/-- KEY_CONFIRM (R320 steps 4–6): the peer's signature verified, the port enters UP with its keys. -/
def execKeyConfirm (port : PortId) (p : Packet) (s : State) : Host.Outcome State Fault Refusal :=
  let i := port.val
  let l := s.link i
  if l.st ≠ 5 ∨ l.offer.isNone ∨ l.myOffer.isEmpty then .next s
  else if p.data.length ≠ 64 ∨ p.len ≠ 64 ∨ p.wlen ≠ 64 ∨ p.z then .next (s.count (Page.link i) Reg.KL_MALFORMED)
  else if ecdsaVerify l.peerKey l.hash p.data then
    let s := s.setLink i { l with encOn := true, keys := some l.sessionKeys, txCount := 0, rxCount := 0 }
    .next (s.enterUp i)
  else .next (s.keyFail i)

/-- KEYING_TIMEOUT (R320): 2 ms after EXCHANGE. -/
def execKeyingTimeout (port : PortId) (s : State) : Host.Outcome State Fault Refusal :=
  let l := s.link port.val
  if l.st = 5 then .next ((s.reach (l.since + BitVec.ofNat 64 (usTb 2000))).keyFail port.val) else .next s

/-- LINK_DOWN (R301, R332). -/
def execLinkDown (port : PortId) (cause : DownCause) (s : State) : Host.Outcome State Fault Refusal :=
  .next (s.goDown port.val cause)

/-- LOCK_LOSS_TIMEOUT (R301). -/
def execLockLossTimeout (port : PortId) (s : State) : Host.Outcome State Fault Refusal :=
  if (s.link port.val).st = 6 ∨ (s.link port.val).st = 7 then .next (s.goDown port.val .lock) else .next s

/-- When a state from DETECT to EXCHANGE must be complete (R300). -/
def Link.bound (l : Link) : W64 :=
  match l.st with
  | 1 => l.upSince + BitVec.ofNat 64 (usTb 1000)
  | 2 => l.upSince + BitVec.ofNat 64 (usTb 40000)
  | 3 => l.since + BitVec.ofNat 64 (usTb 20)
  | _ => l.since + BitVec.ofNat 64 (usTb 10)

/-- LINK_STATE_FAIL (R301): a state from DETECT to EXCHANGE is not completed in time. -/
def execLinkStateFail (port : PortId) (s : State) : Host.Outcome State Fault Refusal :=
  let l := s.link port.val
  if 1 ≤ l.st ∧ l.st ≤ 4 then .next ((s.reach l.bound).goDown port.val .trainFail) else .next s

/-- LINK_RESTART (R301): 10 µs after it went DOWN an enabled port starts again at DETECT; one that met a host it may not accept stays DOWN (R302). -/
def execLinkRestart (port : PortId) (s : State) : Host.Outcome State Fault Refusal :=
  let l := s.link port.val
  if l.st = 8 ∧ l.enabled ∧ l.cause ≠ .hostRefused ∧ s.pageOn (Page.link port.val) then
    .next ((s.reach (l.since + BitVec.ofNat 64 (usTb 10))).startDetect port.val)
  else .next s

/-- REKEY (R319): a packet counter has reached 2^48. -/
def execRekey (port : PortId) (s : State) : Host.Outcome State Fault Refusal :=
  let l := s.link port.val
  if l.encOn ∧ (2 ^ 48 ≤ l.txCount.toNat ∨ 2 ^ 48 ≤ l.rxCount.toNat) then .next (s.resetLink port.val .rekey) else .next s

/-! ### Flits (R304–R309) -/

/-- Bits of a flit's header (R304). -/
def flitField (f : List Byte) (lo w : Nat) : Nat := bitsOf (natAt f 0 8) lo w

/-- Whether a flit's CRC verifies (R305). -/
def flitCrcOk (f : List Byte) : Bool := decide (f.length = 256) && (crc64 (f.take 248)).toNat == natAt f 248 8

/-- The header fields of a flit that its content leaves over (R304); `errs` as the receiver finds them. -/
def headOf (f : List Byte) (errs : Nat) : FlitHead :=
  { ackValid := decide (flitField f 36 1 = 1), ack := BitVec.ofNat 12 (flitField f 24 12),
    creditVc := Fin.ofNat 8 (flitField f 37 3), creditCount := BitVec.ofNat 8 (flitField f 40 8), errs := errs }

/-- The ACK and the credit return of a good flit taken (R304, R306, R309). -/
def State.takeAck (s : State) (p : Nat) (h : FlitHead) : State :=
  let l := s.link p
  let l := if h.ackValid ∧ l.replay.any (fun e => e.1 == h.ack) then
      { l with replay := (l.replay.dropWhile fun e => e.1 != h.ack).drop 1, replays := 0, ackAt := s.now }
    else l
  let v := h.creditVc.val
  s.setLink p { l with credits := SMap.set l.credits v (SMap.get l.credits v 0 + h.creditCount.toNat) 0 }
--
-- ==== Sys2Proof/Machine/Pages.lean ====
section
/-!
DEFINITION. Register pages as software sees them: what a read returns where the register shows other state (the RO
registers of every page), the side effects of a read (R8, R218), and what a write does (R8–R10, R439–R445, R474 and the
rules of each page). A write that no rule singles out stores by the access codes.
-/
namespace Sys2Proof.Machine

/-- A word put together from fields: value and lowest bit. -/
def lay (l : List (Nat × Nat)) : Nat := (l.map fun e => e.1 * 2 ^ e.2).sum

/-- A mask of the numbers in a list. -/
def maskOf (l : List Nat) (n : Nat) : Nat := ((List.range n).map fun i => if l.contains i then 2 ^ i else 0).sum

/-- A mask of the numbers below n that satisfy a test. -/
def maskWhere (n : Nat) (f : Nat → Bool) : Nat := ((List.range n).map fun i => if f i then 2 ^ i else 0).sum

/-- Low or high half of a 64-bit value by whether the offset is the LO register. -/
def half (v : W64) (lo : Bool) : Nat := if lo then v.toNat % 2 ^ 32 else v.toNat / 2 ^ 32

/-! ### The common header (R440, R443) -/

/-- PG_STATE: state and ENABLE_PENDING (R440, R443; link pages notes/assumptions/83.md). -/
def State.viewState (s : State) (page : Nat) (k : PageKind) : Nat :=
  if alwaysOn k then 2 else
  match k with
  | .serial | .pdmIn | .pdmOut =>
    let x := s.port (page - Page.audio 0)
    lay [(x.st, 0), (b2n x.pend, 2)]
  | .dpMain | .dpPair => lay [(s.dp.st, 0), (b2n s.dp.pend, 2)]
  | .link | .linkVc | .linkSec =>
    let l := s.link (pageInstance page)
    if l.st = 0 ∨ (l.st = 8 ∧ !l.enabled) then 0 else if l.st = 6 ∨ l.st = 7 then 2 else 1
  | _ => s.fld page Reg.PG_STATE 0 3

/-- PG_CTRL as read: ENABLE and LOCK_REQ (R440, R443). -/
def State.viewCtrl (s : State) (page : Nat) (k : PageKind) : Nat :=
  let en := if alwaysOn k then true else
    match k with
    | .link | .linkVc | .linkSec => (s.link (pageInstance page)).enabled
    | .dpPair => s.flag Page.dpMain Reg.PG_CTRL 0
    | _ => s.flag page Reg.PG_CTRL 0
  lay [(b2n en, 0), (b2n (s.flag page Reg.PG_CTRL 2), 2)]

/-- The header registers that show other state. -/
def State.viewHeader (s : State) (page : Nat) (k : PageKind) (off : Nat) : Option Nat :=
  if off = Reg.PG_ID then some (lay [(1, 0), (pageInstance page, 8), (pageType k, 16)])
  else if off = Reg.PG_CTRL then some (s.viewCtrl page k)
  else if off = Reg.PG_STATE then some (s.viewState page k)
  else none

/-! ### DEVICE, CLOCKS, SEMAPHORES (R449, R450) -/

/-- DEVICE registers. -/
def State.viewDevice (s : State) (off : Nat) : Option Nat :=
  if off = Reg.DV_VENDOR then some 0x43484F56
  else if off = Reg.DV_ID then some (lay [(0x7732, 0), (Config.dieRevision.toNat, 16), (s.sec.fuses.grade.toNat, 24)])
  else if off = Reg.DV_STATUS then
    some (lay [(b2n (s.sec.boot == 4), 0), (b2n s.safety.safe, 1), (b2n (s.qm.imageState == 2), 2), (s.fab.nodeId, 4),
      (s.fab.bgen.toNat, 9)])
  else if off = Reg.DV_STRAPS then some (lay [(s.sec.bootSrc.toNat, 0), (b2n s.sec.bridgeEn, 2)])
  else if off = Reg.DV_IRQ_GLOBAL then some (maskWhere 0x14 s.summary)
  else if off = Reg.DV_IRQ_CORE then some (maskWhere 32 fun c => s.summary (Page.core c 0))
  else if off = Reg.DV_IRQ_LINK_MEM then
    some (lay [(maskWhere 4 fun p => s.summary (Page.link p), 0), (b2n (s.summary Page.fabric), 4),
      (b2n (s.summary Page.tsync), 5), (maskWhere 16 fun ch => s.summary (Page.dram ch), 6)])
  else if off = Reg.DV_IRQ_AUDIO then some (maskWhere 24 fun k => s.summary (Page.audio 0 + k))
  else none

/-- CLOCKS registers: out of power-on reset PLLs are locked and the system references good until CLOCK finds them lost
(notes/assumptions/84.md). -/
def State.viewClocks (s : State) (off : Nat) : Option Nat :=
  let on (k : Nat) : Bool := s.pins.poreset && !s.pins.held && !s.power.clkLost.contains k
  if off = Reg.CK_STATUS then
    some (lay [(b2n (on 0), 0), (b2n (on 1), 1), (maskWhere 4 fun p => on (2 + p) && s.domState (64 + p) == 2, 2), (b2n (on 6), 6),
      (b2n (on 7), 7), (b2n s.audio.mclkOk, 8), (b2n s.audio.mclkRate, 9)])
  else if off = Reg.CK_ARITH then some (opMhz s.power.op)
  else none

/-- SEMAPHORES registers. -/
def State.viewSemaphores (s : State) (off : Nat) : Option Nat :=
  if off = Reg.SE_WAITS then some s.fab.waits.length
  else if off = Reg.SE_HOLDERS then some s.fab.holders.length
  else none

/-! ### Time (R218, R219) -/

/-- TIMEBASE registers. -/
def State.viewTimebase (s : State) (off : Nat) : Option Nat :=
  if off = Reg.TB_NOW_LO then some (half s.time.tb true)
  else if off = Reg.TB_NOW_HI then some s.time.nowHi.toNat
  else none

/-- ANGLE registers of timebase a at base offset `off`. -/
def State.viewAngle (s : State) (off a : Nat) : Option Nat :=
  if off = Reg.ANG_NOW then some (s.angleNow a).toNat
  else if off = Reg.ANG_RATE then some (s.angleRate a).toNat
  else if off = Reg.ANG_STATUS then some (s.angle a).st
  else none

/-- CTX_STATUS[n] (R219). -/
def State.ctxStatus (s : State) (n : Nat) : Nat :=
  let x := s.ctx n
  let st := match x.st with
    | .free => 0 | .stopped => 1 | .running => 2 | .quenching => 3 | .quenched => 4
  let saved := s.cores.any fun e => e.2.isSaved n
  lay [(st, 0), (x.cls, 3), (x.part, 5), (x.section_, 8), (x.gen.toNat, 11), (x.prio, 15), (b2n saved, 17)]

> **What the task asks**:
If a line in the entries above contains "decide", include it in the count, then report only the total.

> **Answer below**:
2